INFORMATION:
-- ==== Sys2Proof/Laws/ChannelSteps.lean ====
section
/-! SUPPORT. What a command, a clock and a step can do to a channel, said once: a property of channels that every change of a channel keeps is kept by every step. -/

namespace Sys2Proof.Machine

/-- A property holds of every channel. -/
def State.AllChannels (P : Channel → Prop) (s : State) : Prop := ∀ c, P (s.channel c)

/-- The changes the commands and the clock make to a channel, each with what is known where it is made, and a property that all of them keep. -/
structure ChannelClosed (P : Channel → Prop) : Prop where
  lost : ∀ ch n, P ch → n ≤ 255 → P (ch.withLost n)
  held : ∀ ch h, P ch → P (ch.withHeld h)
  endedRun : ∀ ch, P ch → P ch.endedRun
  faulted : ∀ ch n k, P ch → ch.isOn = true →
    (ch.est.forcedCount < ch.settings.forcedLimit →
      n ≤ ch.settings.forcedLimit ∧ (n = ch.settings.forcedLimit → k = .lostSense)) →
    P (Channel.faulted { ch with est := { ch.est with forcedCount := n } } k)
  left : ∀ ch r, P ch → ch.isOn = true → ch.current = some r → P (((ch.seeded r).countMark r).left r)
  bumped : ∀ ch n, P ch → ch.isOn = true → (ch.est.forcedCount < ch.settings.forcedLimit → n < ch.settings.forcedLimit) →
    P { ch with est := { ch.est with forcedCount := n, spanValid := false } }
  edge : ∀ ch, P ch → ch.isOn = true → P { ch with est := ch.est.afterEdge }
  recorded : ∀ ch, P ch → ch.isOn = true → P ch.edgeRecorded
  sampled : ∀ ch sample, P ch → P (ch.sampled sample)
  tick : ∀ ch, P ch → ch.isOn = true → ch.deadlineDue = false → P ch.countTick
  blank : ∀ ch, P ch → P { ch with seq := { ch.seq with blankFound := true } }
  started : ∀ ch n, P ch → ch.seq.state = .idle → ch.store.activeValid = true → 1 ≤ n → n ≤ 65535 → P (ch.started n)
  stopped : ∀ ch d k, P ch → ch.seq.state = .running → d ≤ 65535 → P (ch.stopAtMark d k)
  unstopped : ∀ ch g, P ch → ch.seq.state = .stopping g → P { ch with seq := { ch.seq with state := .running } }
  cleared : ∀ ch k, P ch → ch.seq.state = .fault k → P ch.cleared
  loading : ∀ ch l, P ch → ch.store.standby.priorOf = some l.prior → l.buffer = [] → 1 ≤ l.count → l.first + l.count ≤ 16 →
    P (ch.withStandby (.loading l))
  loadMore : ∀ ch l r, P ch → ch.store.standby = .loading l → r.InRange → l.buffer.length + 1 ≠ l.count →
    P (ch.withStandby (.loading { l with buffer := l.buffer ++ [r] }))
  loadDone : ∀ ch l r, P ch → ch.store.standby = .loading l → r.InRange → l.buffer.length + 1 = l.count →
    P { ch with
      store := { ch.store with
        banks := ch.store.banks.write (otherBank ch.store.active) (l.write (l.buffer ++ [r]) ch.store.standbyBank),
        standby := .ready } }
  giveUp : ∀ ch, P ch → P (ch.withStandby ch.store.standby.giveUp)
  commitNow : ∀ ch, P ch → ch.store.standby = .ready → ch.store.standbyBank.lowestMissing = none → ch.isOn = false →
    P { ch.clearLoop with store := ch.store.swapAtOnce }
  commitLater : ∀ ch k, P ch → ch.store.standby = .ready → ch.store.standbyBank.lowestMissing = none → ch.isOn = true →
    P (ch.withStandby (.swapPending k))
  shadow : ∀ ch d, P ch → d ≤ 4096 → P (ch.withShadow d)
  period : ∀ ch, P ch → P ch.periodStarted
  trip : ∀ ch v, P ch → P (ch.withTripLine v)
  settings : ∀ ch x, P ch → ch.seq.state = .idle → x.InRange → P (ch.withSettings x)
  divRestart : ∀ ch, P ch → P ch.dividerRestarted
  saturate : ∀ ch, P ch → P ch.spanSaturated
  pwmClock : ∀ ch, P ch → P ch.pwmClock
  divider : ∀ ch n m, P ch → ch.est.divider = some m → n < ch.settings.clocksPerTick → P (ch.withDivider n)
  atHalt : ∀ ch, P ch → P ch.atHalt
  reset : ∀ p v, P (.reset p v)
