-- ==== Sys2Proof/Laws/Terms.lean ====
section
/-! SUPPORT. The shared operations on the port, the lists of the completion queues and the end of a halt, in the terms of the statements. -/

namespace Sys2Proof.Machine

variable (s : State)

theorem State.hand_eq (r : Requester) (a : Addr) : s.hand r a = s.handed r a := rfl

theorem State.dropBegun_eq (r : Requester) : s.dropBegun r = s.ended r := rfl

theorem State.endHalt_eq : s.endHalt = s.haltEnded := rfl

theorem State.handCqWrite_eq (q : QueueId) : s.handCqWrite q = s.writeHanded q := by
  unfold State.handCqWrite State.writeHanded
  simp only [Bool.and_eq_true, bne_iff_ne, ne_eq, beq_iff_eq, Bool.not_eq_true', List.isEmpty_eq_false_iff, and_assoc]
  rfl

theorem State.appendRecord_eq (q : QueueId) (r : CqRecord) :
    s.appendRecord q r = (s.withCq q { s.cq q with list := (s.cq q).list ++ [r] }).writeHanded q :=
  State.handCqWrite_eq _ _

theorem State.endHaltIfDone_eq :
    s.endHaltIfDone = if s.engine.state = .halting ∧ s.port.begun = [] then s.haltEnded else s := by
  unfold State.endHaltIfDone
  simp only [Bool.and_eq_true, beq_iff_eq, List.isEmpty_iff]
  rfl

theorem State.endDiscarded_eq (r : Requester) : s.endDiscarded r = s.endedUnused r :=
  State.endHaltIfDone_eq _

/-- A row that finds no fetch read to return or to fail ends the one begun fetch read whose command was discarded. -/
theorem State.dropDiscardedFetch_eq (q : QueueId) (hq : s.port.hasDiscarded (.fetch q) = true)
    (h : ∀ p, p ≠ q → s.port.hasDiscarded (.fetch p) = false) : s.dropDiscardedFetch = s.endedUnused (.fetch q) := by
  have found : (List.finRange 8).find? (fun p => s.port.hasDiscarded (.fetch p)) = some q := by
    cases hf : (List.finRange 8).find? (fun p => s.port.hasDiscarded (.fetch p)) with
    | none =>
      have := List.find?_eq_none.1 hf q (List.mem_finRange q)
      exact absurd hq this
    | some p =>
      by_cases e : p = q
      · rw [e]
      · have := List.find?_some hf
        rw [h p e] at this
        cases this
  unfold State.dropDiscardedFetch
  rw [found]
  exact State.endDiscarded_eq _ _

theorem State.dropDiscardedFetch_none (h : ∀ q, s.port.hasDiscarded (.fetch q) = false) : s.dropDiscardedFetch = s := by
  have found : (List.finRange 8).find? (fun p => s.port.hasDiscarded (.fetch p)) = none := by
    simp [h]
  unfold State.dropDiscardedFetch
  rw [found]

end Sys2Proof.Machine
end

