/-- A fetched record of SQ0 that passes the checks of R100 and is brought to its owner. -/
theorem dispatches_from_sq0 {s : State} {code : CommandCode} (tag : BitVec 16) (channel : Byte) (hp : s.resetPin = false)
    (hs : s.settle.returning = some { sq := 0, index := 0, slot := 3 }) (hu : code.isUnknown = false)
    (hc : code.readsChannel = true → (channelOf channel).isSome = true) :
    s.Dispatches code tag channel 3 (s.settle.takeRecord { sq := 0, index := 0, slot := 3 } code tag channel) :=
  ⟨hp, hu, hc, _, hs, rfl, rfl, fun _ => rfl⟩

/-- The state the owner of a record of SQ0 finds. -/
def owned (code : CommandCode) (channel : Byte) (s : State) : State :=
  (fetchingFrom 0 s).settle.takeRecord { sq := 0, index := 0, slot := 3 } code 9 channel

/-! ### Ill-formed terms are refused (WellFormed) -/

theorem test_known_code_is_no_unknown_command :
    (Instr.unknownCommand 9 0x10).wellFormed = false ∧ exec (.unknownCommand 9 0x10) State.reset = .fault .illFormed := ⟨by decide, rfl⟩

theorem test_cq0_write_error_belongs_to_admin_row :
    (Instr.cqWriteError 0).wellFormed = false ∧ exec (.cqWriteError 0) State.reset = .fault .illFormed := ⟨by decide, rfl⟩

theorem test_post_offset_is_not_ignored :
    (Instr.registerWriteIgnored 0x1C 0).wellFormed = false ∧
      exec (.registerWriteIgnored 0x1C 0) State.reset = .fault .illFormed := ⟨by decide, rfl⟩

theorem test_unaligned_offset_is_no_register_write :
    (Instr.registerWriteIgnored 0x2D 0).wellFormed = false ∧ registerWrite 0x2D 0 = none := by decide

/-! ### Formats: the spec's worked bytes and words (chapter 11) -/

/-- The example of R185. -/
def exampleRecord : Table 16 Byte := bytes16 [0x08, 0x03, 0x02, 0x00, 0x04, 0, 0, 0, 0, 0, 0, 0, 0x05, 0x40, 0x60, 0x60]

theorem test_step_record_example : stepRecordOf exampleRecord = some
    { mode := .sensed 1 .falling 64 96 96, legs := { a := .upperPwm, b := .lowerOn, c := .float }, next := 4,
      report := true, seed := false, mark := false, branch := none, duty := none } := by decide

/-- Step 6 of section 12.2: SCALED, factor 64, next 7, branch to 1 with count 2, SEED and REPORT; step 0's override of 150. -/
theorem test_step_record_branch_and_override :
    stepRecordOf (bytes16 [0xDA, 0, 2, 3, 7, 1, 2, 0, 150, 0, 0, 0, 64]) = some
      { mode := .scaled 64, legs := { a := .float, b := .lowerOn, c := .upperPwm }, next := 7, report := true, seed := true,
        mark := false, branch := some { target := 1, count := 2 }, duty := some 150 } := by decide

/-- Failures of R6 at their boundaries: mode 4, timeout 63, duration 0, override 4097. -/
theorem test_step_record_failures :
    stepRecordOf (bytes16 [4]) = none ∧ stepRecordOf (bytes16 [0, 0, 0, 0, 0, 0, 0, 0, 0, 0, 0, 0, 0, 0, 0, 63]) = none ∧
      stepRecordOf (bytes16 [1]) = none ∧ stepRecordOf (bytes16 [0x83, 0, 0, 0, 0, 0, 0, 0, 1, 16]) = none ∧
      (stepRecordOf (bytes16 [0x83, 0, 0, 0, 0, 0, 0, 0, 0, 16])).isSome = true := by decide
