-- ==== Sys2Proof/Machine/Interface.lean ====
section
/-! DEFINITION. The interface operations of spec file 41_interface_ops.md, as calls (with their response) and as
instructions run on their own. -/

namespace Sys2Proof.Machine

/-- `call INIT_BUS(n)` (41_interface_ops R121). -/
def callInitBus (n : Word32) (s : State) : Result (Status × State) :=
  match s.draws.oInit with
  | .fault => .next (.fault .fcInit, s.traced (.initBus n (.fault .fcInit)))
  | .ok => .next (.ok, (setBusOn n s).traced (.initBus n .ok))

/-- `call FRAME_AVAILABLE()` (41_interface_ops R122). -/
def callFrameAvailable (s : State) : Result (Bool × State) :=
  let a := !s.rxb.isEmpty
  .next (a, s.traced (.frameAvailable a))

/-- `call RECEIVE_FRAME()` (41_interface_ops R123). -/
def callReceiveFrame (s : State) : Result (FetchResponse × State) :=
  match s.rxb with
  | [] => .refused .receiveEmpty
  | fr :: rest =>
    match s.draws.oRx with
    | .ok => .next (.ok fr, { s with rxb := rest }.traced (.receiveFrame (.ok fr)))
    | .fault =>
      let kept := match s.draws.oRxKeep with
        | .keep => fr :: rest
        | .consume => rest
      .next (.fault .fcRx, { s with rxb := kept }.traced (.receiveFrame (.fault .fcRx)))

/-- `call TRANSMIT_FRAME(fr)` (41_interface_ops R124). -/
def callTransmitFrame (fr : Frame) (s : State) : Result (Status × State) :=
  if s.buson = false then .refused .transmitBusOff
  else if frameWF fr = false then .refused .transmitIllFormed
  else
    match s.draws.oTx with
    | .ok => .next (.ok, (s.sent fr).traced (.transmitFrame fr .ok))
    | .fault => .next (.fault .fcTx, s.traced (.transmitFrame fr (.fault .fcTx)))

/-- Meaning of `INIT_BUS` (41_interface_ops R121). -/
def execInitBus (n : Word32) (s : State) : Result State := dropResponse (callInitBus n s)

/-- Meaning of `FRAME_AVAILABLE` (41_interface_ops R122). -/
def execFrameAvailable (s : State) : Result State := dropResponse (callFrameAvailable s)

/-- Meaning of `RECEIVE_FRAME` (41_interface_ops R123). -/
def execReceiveFrame (s : State) : Result State := dropResponse (callReceiveFrame s)

/-- Meaning of `TRANSMIT_FRAME` (41_interface_ops R124). The operation itself writes no flag. -/
def execTransmitFrame (fr : Frame) (s : State) : Result State := dropResponse (callTransmitFrame fr s)

/-- Meaning of `DIAG_SET` (41_interface_ops R125). -/
def execDiagSet (b : Bool) (s : State) : Result State := .next (writeDiag b s)

/-- Meaning of `DIAG_TOGGLE` (41_interface_ops R126). -/
def execDiagToggle (s : State) : Result State := .next (toggleDiag s)

end Sys2Proof.Machine
end

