-- ==== Sys2Proof/Machine/Sequencer.lean ====
section
/-! DEFINITION. The relay sequencer (spec file 42_relay_sequencer.md): the identifier transform and the eight
micro-operations. -/

namespace Sys2Proof.Machine

/-- `XFORM(id, e)`: new identifier and keep flag, from the exact sum (42_relay_sequencer R149). -/
def xform (p : IdOvfPolicy) (id : Ident) (e : Bool) : Ident × Bool :=
  let w := widthOf e
  let sum := id.toNat + Config.relayOffset
  let ovf := decide (sum > 2 ^ w - 1)
  match p with
  | .wrap => (BitVec.ofNat 29 (sum % 2 ^ w), true)
  | .saturate => (BitVec.ofNat 29 (if ovf then 2 ^ w - 1 else sum), true)
  | .reject => (BitVec.ofNat 29 sum, !ovf)

/-- Meaning of `SQ_INIT` (42_relay_sequencer R141). -/
def execSqInit (s : State) : Result State :=
  bindResult (callInitBus Config.bitRate s) fun a =>
    match a.1 with
    | .ok => .next { toggleDiag a.2 with seq := .filterConfig }
    | .fault _ => .next (cfgReact a.2)

/-- Meaning of `SQ_CFG` (42_relay_sequencer R142). -/
def execSqCfg (s : State) : Result State :=
  bindResult (readTable s.rom) fun t =>
    bindResult (callConfigureFilters t s) fun a =>
      match a.1 with
      | .ok => .next { toggleDiag a.2 with seq := .startupTx }
      | .fault _ => .next (cfgReact a.2)

/-- Meaning of `SQ_STX` (42_relay_sequencer R143): `HF` is loaded with `DIAG_FRAME`, transmitted, and left unspecified. -/
def execSqStx (s : State) : Result State :=
  let h := loadHeld Config.diagFrame
  bindResult (callTransmitFrame (heldFrame h) { s with hf := h }) fun a =>
    .next { toggleDiag (releaseHeld (txReact a.1 a.2)) with seq := .relayPoll }

/-- Meaning of `SQ_POLL` (42_relay_sequencer R144). -/
def execSqPoll (s : State) : Result State :=
  bindResult (callFrameAvailable s) fun a =>
    .next { a.2 with seq := if a.1 then .relayFetch else .relayPoll }

/-- Meaning of `SQ_FETCH` (42_relay_sequencer R145). -/
def execSqFetch (s : State) : Result State :=
  bindResult (callReceiveFrame s) fun a =>
    match a.1 with
    | .ok fr => .next { holdFrame fr a.2 with seq := .relayXform }
    | .fault _ => .next (rxReact a.2)

/-- Meaning of `SQ_XFORM` (42_relay_sequencer R146). -/
def execSqXform (s : State) : Result State :=
  let r := xform s.params.idOvf s.hf.id s.hf.ext
  if r.2 then .next { s with hf := { s.hf with id := r.1 }, seq := .relayTx }
  else .next { s with hfv := false, seq := .relayPoll }

/-- Meaning of `SQ_TX` (42_relay_sequencer R147): the held frame is transmitted and `HF` is left unspecified. -/
def execSqTx (s : State) : Result State :=
  bindResult (callTransmitFrame (heldFrame s.hf) s) fun a =>
    .next { releaseHeld (txReact a.1 a.2) with seq := .relayPoll }

/-- Meaning of `SQ_HALT` (42_relay_sequencer R148). -/
def execSqHalt (s : State) : Result State := .next { s with seq := .halted }

end Sys2Proof.Machine
end

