/-- 42_relay_sequencer R146: `SQ_XFORM` completes in every state: it writes the identifier of `HF` and no other field
of it, or drops the frame when the transform does not keep it; `TRACE` is not extended. -/
def Obligations.SqXformResult : Prop :=
  ∀ (s : State) (v : Ident),
    (xform s.params.idOvf s.hf.id s.hf.ext = (v, true) →
      exec .sqXform s = .next { s with hf := { s.hf with id := v }, seq := .relayTx }) ∧
    (xform s.params.idOvf s.hf.id s.hf.ext = (v, false) →
      exec .sqXform s = .next { s with hfv := false, seq := .relayPoll })

/-- 42_relay_sequencer R147: `SQ_TX` with a well-formed held frame on an initialised bus completes whatever the
response: the held frame is transmitted once, a fault sets `TXF`, the loop polls again; `HF` is left unspecified.
(Basis: HF unspecified is R32, spec decision D30; the refusals are R124's, D24.) -/
def Obligations.SqTxResult : Prop :=
  ∀ s : State,
    (s.buson = true → frameWF (heldFrame s.hf) = true → ∃ h : HeldFrame, exec .sqTx s = .next
      (match s.draws.oTx with
       | .ok =>
         { s with
           hf := h, hfv := false, seq := .relayPoll
           trace := s.trace ++ [.transmitFrame (heldFrame s.hf) .ok]
           txout := s.txout ++ [.frame (heldFrame s.hf)] }
       | .fault =>
         { s with
           hf := h, hfv := false, seq := .relayPoll, txf := true
           trace := s.trace ++ [.transmitFrame (heldFrame s.hf) (.fault .fcTx)] })) ∧
    (s.buson = false → exec .sqTx s = .refused .transmitBusOff) ∧
    (s.buson = true → frameWF (heldFrame s.hf) = false → exec .sqTx s = .refused .transmitIllFormed)

/-- 42_relay_sequencer R148: `SQ_HALT` completes in every state and changes no state (`SEQ` is the halt state).
(Basis: spec decisions D3, D4.) -/
def Obligations.SqHaltResult : Prop :=
  (∀ s : State, exec .sqHalt s = .next { s with seq := .halted }) ∧
  (∀ s : State, s.seq = .halted → exec .sqHalt s = .next s)

/-- 42_relay_sequencer R149: the identifier transform under the three policies, without and with overflow, exactly
which identifiers overflow, and that what is kept fits its width class. (Basis: spec decision D5 for the overflow.) -/
def Obligations.TransformAddsTen : Prop :=
  ∀ (id : Ident) (e : Bool), id.toNat < 2 ^ widthOf e →
    (id.toNat + 10 < 2 ^ widthOf e →
      ∀ p, (xform p id e).2 = true ∧ (xform p id e).1.toNat = id.toNat + 10) ∧
    (2 ^ widthOf e ≤ id.toNat + 10 →
      xform .wrap id e = (BitVec.ofNat 29 (id.toNat + 10 - 2 ^ widthOf e), true) ∧
      xform .saturate id e = (BitVec.ofNat 29 (2 ^ widthOf e - 1), true) ∧
      xform .reject id e = (BitVec.ofNat 29 (id.toNat + 10), false)) ∧
    ((xform .reject id e).2 = false ↔
      (e = false ∧ 0x7F6 ≤ id.toNat) ∨ (e = true ∧ 0x1FFFFFF6 ≤ id.toNat)) ∧
    (∀ p, (xform p id e).2 = true → (xform p id e).1.toNat < 2 ^ widthOf e)

/-! ### The step -/

/-- 00_scope R13, 42_relay_sequencer R140, 30_encoding R81: a step is one line of the schedule: the micro-operation
that `SEQ` selects, or the instruction of the word that arrives; after it the schedule has moved on by that line and
one more step is counted. An invalid word is refused. With the schedule exhausted the step is a sequencer step whose
draws are unknown (log 4). (Basis: spec decisions D2, D3, D23; the schedule as data is the model's choice, log 4, and
so are command lines, log 7.) -/
def Obligations.StepRunsTheFetchedInstruction : Prop :=
  (∀ (s : State) (i : Instr), fetched s = .ok i →
    (∀ t, exec i s = .next t → step s = .next { t with script := t.script.tail, freeIx := t.freeIx + 1 }) ∧
    (∀ e, exec i s = .refused e → step s = .refused e)) ∧
  (∀ (s : State) (e : DecodeError), fetched s = .error e → step s = .refused (.invalidWord e)) ∧
  (∀ (s : State) (d : Draws) (rest : List ScheduleLine), s.script = .seqStep d :: rest →
    fetched s = .ok (microOp s.seq) ∧ s.draws = d) ∧
  (∀ (s : State) (bytes : List Byte) (d : Draws) (rest : List ScheduleLine), s.script = .event bytes d :: rest →
    fetched s = decode (.event bytes) ∧ s.draws = d) ∧
  (∀ (s : State) (bytes : List Byte) (d : Draws) (rest : List ScheduleLine), s.script = .command bytes d :: rest →
    fetched s = decode (.command bytes) ∧ s.draws = d) ∧
  (∀ s : State, s.script = [] → fetched s = .ok (microOp s.seq))

/-- 42_relay_sequencer R150: every arc of `SEQ`, and that nothing else changes `SEQ` except `RESET`, which sets 0. -/
def Obligations.SequencerArcs : Prop :=
  (∀ s t : State, exec (microOp s.seq) s = .next t →
    let onFault := match s.params.cfgFault with
      | .retry => s.seq
      | .halt => .halted
    match s.seq with
    | .booting => t.seq = if s.draws.oInit = .ok then .filterConfig else onFault
    | .filterConfig => ∃ tb, readTable s.rom = .next tb ∧
        t.seq = if tableWF tb = true ∧ s.draws.oCfg = .ok then .startupTx else onFault
    | .startupTx => t.seq = .relayPoll
    | .relayPoll => t.seq = if s.rxb = [] then .relayPoll else .relayFetch
    | .relayFetch => t.seq = if s.draws.oRx = .ok then .relayXform else .relayPoll
    | .relayXform => t.seq = if (xform s.params.idOvf s.hf.id s.hf.ext).2 = true then .relayTx else .relayPoll
    | .relayTx => t.seq = .relayPoll
    | .halted => t.seq = .halted) ∧
  (∀ (i : Instr) (s t : State), (∀ q, i ≠ microOp q) → i ≠ .reset → exec i s = .next t → t.seq = s.seq) ∧
  (∀ s t : State, exec .reset s = .next t → t.seq = .booting ∧ seqCode t.seq = 0#3)

/-- 60_exceptions R170, R175, 20_memory R58: AFRS has no trap: no step, from any state at all, ends in a fault of the
model. -/
def Obligations.NoStepFaults : Prop :=
  ∀ (s : State) (e : Fault), step s ≠ .fault e

/-! ### Frames and flags, over all instructions -/

/-- 10_state R35, 60_exceptions R183: `DIAG` and `DIAGLOG` are written only by the indicator operations, the three
boot micro-operations and `RESET`. (Basis: spec decision D13.) -/
def Obligations.OnlyBootWritesTheIndicator : Prop :=
  ∀ (i : Instr) (s t : State), exec i s = .next t → (∀ b, i ≠ .diagSet b) → i ≠ .diagToggle → i ≠ .sqInit →
    i ≠ .sqCfg → i ≠ .sqStx → i ≠ .reset → t.diag = s.diag ∧ t.diaglog = s.diaglog

/-- 10_state R34, 60_exceptions R179: `TXF` is set only by a faulted transmit of `SQ_STX` or `SQ_TX`, and only `RESET`
clears it. (Basis: spec decision D12.) -/
def Obligations.TransmitFaultFlagIsSticky : Prop :=
  ∀ (i : Instr) (s t : State), exec i s = .next t →
    (s.txf = true → i ≠ .reset → t.txf = true) ∧
    (s.txf = false → t.txf = true → (i = .sqStx ∨ i = .sqTx) ∧ s.draws.oTx = .fault)

/-- 10_state R21 to R27, 40_acceptance_filter R110: the bus flags are written only by `INIT_BUS` (alone or in
`SQ_INIT`) and `RESET`; `CFGD` and the register file only by `CONFIGURE_FILTERS` (alone or in `SQ_CFG`) and `RESET`.
-/
def Obligations.OnlyTheirOperationsWriteBusAndFilterRegisters : Prop :=
  ∀ (i : Instr) (s t : State), exec i s = .next t → i ≠ .reset →
    ((∀ n, i ≠ .initBus n) → i ≠ .sqInit → t.buson = s.buson ∧ t.bitrate = s.bitrate) ∧
    ((∀ tb, i ≠ .configureFilters tb) → i ≠ .sqCfg → t.cfgd = s.cfgd ∧ t.filters = s.filters)

/-- 10_state R32, R33: `HF` and `HFV` are written only by `SQ_STX`, `SQ_FETCH`, `SQ_XFORM`, `SQ_TX` and `RESET`; and
`SQ_XFORM` leaves every field of `HF` but the identifier. (Basis: spec decision D30.) -/
def Obligations.OnlyTheRelayWritesTheHeldFrame : Prop :=
  (∀ (i : Instr) (s t : State), exec i s = .next t → i ≠ .sqStx → i ≠ .sqFetch → i ≠ .sqXform → i ≠ .sqTx →
    i ≠ .reset → t.hf = s.hf ∧ t.hfv = s.hfv) ∧
  (∀ s t : State, exec .sqXform s = .next t →
    t.hf.ext = s.hf.ext ∧ t.hf.rtr = s.hf.rtr ∧ t.hf.len = s.hf.len ∧ heldBytes t.hf = heldBytes s.hf)

/-- 10_state R30, 20_memory R53: `RXB` is changed only by `RX_OFFER`, `RECEIVE_FRAME` (alone or in `SQ_FETCH`) and
`RESET`. -/
def Obligations.OnlyOffersAndFetchesChangeTheBuffer : Prop :=
  ∀ (i : Instr) (s t : State), exec i s = .next t → (∀ fr, i ≠ .rxOffer fr) → i ≠ .receiveFrame → i ≠ .sqFetch →
    i ≠ .reset → t.rxb = s.rxb

/-- 00_scope R14: no instruction, `RESET` included, erases anything from a history. (Basis: spec decision D27.) -/
def Obligations.HistoriesOnlyGrow : Prop :=
  ∀ (i : Instr) (s t : State), exec i s = .next t →
    s.trace <+: t.trace ∧ s.txout <+: t.txout ∧ s.diaglog <+: t.diaglog

/-- 00_scope R14: `TXOUT` stays the sequence of frames whose `TRANSMIT_FRAME` entry in `TRACE` is `OK`, with the
`RESET` marks, whatever instruction runs. (Basis: spec decision D27.) -/
def Obligations.TransmitHistoryFollowsTheTrace : Prop :=
  ∀ (i : Instr) (s t : State), exec i s = .next t → s.txout = transmitted s.trace → t.txout = transmitted t.trace

/-- 00_scope R13 and the "Draws taken" of every operation's rule: an instruction reads no answer of the environment
but those of the draws it takes: with other answers to the other draws it does exactly the same. (Basis: the answers
stand on the schedule, which is the model's, log 4.) -/
def Obligations.DrawsNotTakenAreNotRead : Prop :=
  ∀ (i : Instr) (s : State) (l l' : ScheduleLine) (rest : List ScheduleLine), s.script = l :: rest →
    (∀ n ∈ drawsTaken i s (lineDraws l), sameAnswer (lineDraws l) (lineDraws l') n) →
    exec i { s with script := l' :: rest } =
      bindResult (exec i s) fun t => .next { t with script := l' :: rest }

/-- 60_exceptions R174 (a): an offer before or after a transmit gives the same result. -/
def Obligations.OfferAndTransmitCommute : Prop :=
  ∀ (fr : Frame) (s t u : State), exec .sqTx s = .next t → exec (.rxOffer fr) s = .next u →
    ∃ v, exec (.rxOffer fr) t = .next v ∧ exec .sqTx u = .next v

/-- 42_relay_sequencer R148, 60_exceptions R181: from `HALTED` only `RESET` leads out, and a sequencer step there
changes no state. (Basis: spec decisions D3, D4.) -/
def Obligations.OnlyResetLeavesHalted : Prop :=
  (∀ s t : State, s.seq = .halted → step s = .next t →
    (fetched s = .ok .reset ∧ t.seq = .booting) ∨ (fetched s ≠ .ok .reset ∧ t.seq = .halted)) ∧
  (∀ (s : State) (d : Draws) (rest : List ScheduleLine), s.seq = .halted → s.script = .seqStep d :: rest →
    step s = .next { s with script := rest, freeIx := s.freeIx + 1 })

/-! ### Invariants -/

/-- 10_state R40: the invariants hold of the state after reset, whatever the parameters (with `RX_CAP >= 1`). (Basis:
R40 is the spec's own inference; the strengthening is the model's, log 4, 7, 16.) -/
def Obligations.InvariantsHoldAfterReset : Prop :=
  (∀ p : Params, p.wf = true → Inv (State.resetWith p)) ∧ Inv State.reset

/-- 10_state R40: every step keeps the invariants (a) to (g), from every state that has them. (Basis: R40 is the
spec's own inference; the strengthening is the model's, log 4, 7, 16.) -/
def Obligations.EveryStepKeepsTheInvariants : Prop :=
  ∀ s t : State, Inv s → step s = .next t → Inv t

ASSIGNMENT: Starting at the first line of the data above, please restate word for word every line up to and including the one that holds "every channel. -/", and add nothing else.

SOLUTION TO THIS TASK:
-- ==== Sys2Proof/Laws/ChannelSteps.lean ====
section
/-! SUPPORT. What a command, a clock and a step can do to a channel, said once: a property of channels that every change of a channel keeps is kept by every step. -/

namespace Sys2Proof.Machine

/-- A property holds of every channel. -/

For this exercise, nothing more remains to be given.